** Exercise goal **
Show the lines below that contain the string "released".

[Stored data entries]
/-- INTRUSION_FILTER_EXPIRY: in LINGER the line releases without outcome; on a call whose current case is FIRE the filter
starts again and nothing else happens; on any other the case is handed YIELDED, uncharged, and the line releases
(R119, R121). LINGER_EXPIRY releases the line into GUARD with no outcome: its call ends, the destination's last
outcome and toggle stay, and the Arbiter is told of the end of the call; nothing else changes (R71, R121, R154). -/
def Obligations.LineYields : Prop :=
  (∀ (s : State) (n : Fin 4) (c : Call), s.call n = some c → c.intrusion.isSome →
     ((s.line n).state = .linger → c.closePending = false →
       exec (.intrusionFilterExpiry n) s = .next
         (s.callDropped c.dest n ((s.line n).released (s.timing.guardTime * 1000)))) ∧
     (∀ (k : Fin 48) (x : Case), c.current = some k → s.caseAt k = some x →
       (s.line n).state = .offHook ∨ (s.line n).state = .awaitHandshake ∨ (s.line n).state = .exchange →
       (x.key.cls = .fire → exec (.intrusionFilterExpiry n) s = .next
         (s.setLine n { s.line n with call := some { c with intrusion := some s.timing.intrusion } })) ∧
       (x.key.cls ≠ .fire → s.Carries n c k x → c.closePending = false → exec (.intrusionFilterExpiry n) s = .next
         (s.callOver k (x.uncharged .yielded s.clock) c.dest .yielded n
           ((s.line n).released (s.timing.guardTime * 1000)))))) ∧
  (∀ (s : State) (n : Fin 4) (c : Call), (s.line n).state = .linger → s.call n = some c → c.linger.isSome → c.closePending = false →
     exec (.lingerExpiry n) s = .next (s.callDropped c.dest n ((s.line n).released (s.timing.guardTime * 1000))))

/-! ### Dialling -/

/-- The times of the elements: 200 ms for a tone symbol, breaks times 100 and 700 ms for a pulse digit with 10 breaks
for the digit 0, and 2 s for a pause in either manner (R132, R133, R134). ELEMENT_TIMER_EXPIRY ends the element: while
the adaptive check runs the line waits; else the element at the position begins, the first dial symbol of a dialling
that has still to learn starting the check; and after the last the line enters AWAIT HANDSHAKE with the handshake wait
running and the dialling context gone (R132, R135, R141). The adaptive check decides: a DIAL_TONE_OFF while it runs
for tone, dialling going on from the position, at once where the line was waiting; its expiry for pulse, the whole
string dialled again from its first element, or, for a star or a hash, NO_DIAL_TONE to the lead case, one failure
counted and a release (R136, R137, R138). That the position is 2 once element 1 of the redial has begun, where a row
of an example shows 1, and that an expiry of the check ends an element still being sent are the model's deductions
(log entries 16 and 18). The check sets the learned mode to TONE or PULSE, but leaves it as it is where the dial mode
was written TONE or PULSE before the check ran (R136, R137, R139). That the check still starts after such a write, its
use fixed at entry to DIALLING, is the model's deduction (log entry 29), and the record of the cause of a counted
failure is its own (log entry 21). -/
def Obligations.DiallingGoesOn : Prop :=
  ((∀ d : Fin 10, elementMs .tone (.digit d) = 200 ∧
     elementMs .pulse (.digit d) = (if d = 0 then 10 else d.val) * 100 + 700) ∧
   elementMs .tone .star = 200 ∧ elementMs .tone .hash = 200 ∧ elementMs .tone .pause = 2000 ∧ elementMs .pulse .pause = 2000) ∧
  (∀ (s : State) (n : Fin 4) (c : Call) (g : Dialling), (s.line n).state = .dialling → s.call n = some c →
     c.dialling = some g → g.element.isSome →
     let becomes (l : Line) := exec (.elementTimerExpiry n) s = .next (s.setLine n l)
     (g.adaptiveCheck.isSome →
       becomes { s.line n with call := some { c with dialling := some { g with element := none } } }) ∧
     (g.adaptiveCheck = none →
       (∀ y : DialSym, (s.dest c.dest).dial[g.position - 1]? = some y →
         becomes { s.line n with call := some { c with
           dialling := some { g with
             element := some (elementMs g.manner y), position := g.position + 1
             adaptiveCheck := if g.learning = true ∧ y ≠ .pause then some 2000 else none } } }) ∧
       ((s.dest c.dest).dial[g.position - 1]? = none →
         becomes { s.line n with
           state := .awaitHandshake
           call := some { c with dialling := none, handshake := some (s.exchange.handshake * 1000) } }))) ∧
  (∀ (s : State) (n : Fin 4) (c : Call) (g : Dialling), (s.line n).state = .dialling → s.call n = some c →
     c.dialling = some g → g.adaptiveCheck.isSome →
     (g.element.isSome → exec (.dialToneOff n) s = .next (s.setLine n { s.line n with
       learned := if g.leavesLearned = true then (s.line n).learned else .tone
       call := some { c with dialTone := false, dialling := some { g with adaptiveCheck := none, learning := false } } })) ∧
     (∀ y : DialSym, g.element = none → (s.dest c.dest).dial[g.position - 1]? = some y →
       exec (.dialToneOff n) s = .next (s.setLine n { s.line n with
         learned := if g.leavesLearned = true then (s.line n).learned else .tone
         call := some { c with
           dialTone := false
           dialling := some { g with
             adaptiveCheck := none, learning := false, element := some (elementMs g.manner y), position := g.position + 1 } } })) ∧
     (∀ y : DialSym, (s.dest c.dest).dial.head? = some y → .star ∉ (s.dest c.dest).dial → .hash ∉ (s.dest c.dest).dial →
       exec (.adaptiveCheckExpiry n) s = .next (s.setLine n { s.line n with
         learned := if g.leavesLearned = true then (s.line n).learned else .pulse
         call := some { c with
           dialling := some { g with
             manner := .pulse, adaptiveCheck := none, learning := false, element := some (elementMs .pulse y), position := 2 } } })) ∧
     (∀ (k : Fin 48) (x : Case), .star ∈ (s.dest c.dest).dial ∨ .hash ∈ (s.dest c.dest).dial → s.Carries n c k x →
       c.closePending = false → exec (.adaptiveCheckExpiry n) s = .next
         (s.callOver k (x.uncharged .noDialTone s.clock) c.dest .noDialTone n
           { (s.line n).released (s.timing.guardTime * 1000) with
             learned := if g.leavesLearned = true then (s.line n).learned else .pulse, failures := min 3 ((s.line n).failures + 1), failureCause := .noDialTone })))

** Solution to the exercise **
         (s.callDropped c.dest n ((s.line n).released (s.timing.guardTime * 1000)))) ∧
           ((s.line n).released (s.timing.guardTime * 1000)))))) ∧
     exec (.lingerExpiry n) s = .next (s.callDropped c.dest n ((s.line n).released (s.timing.guardTime * 1000))))
           { (s.line n).released (s.timing.guardTime * 1000) with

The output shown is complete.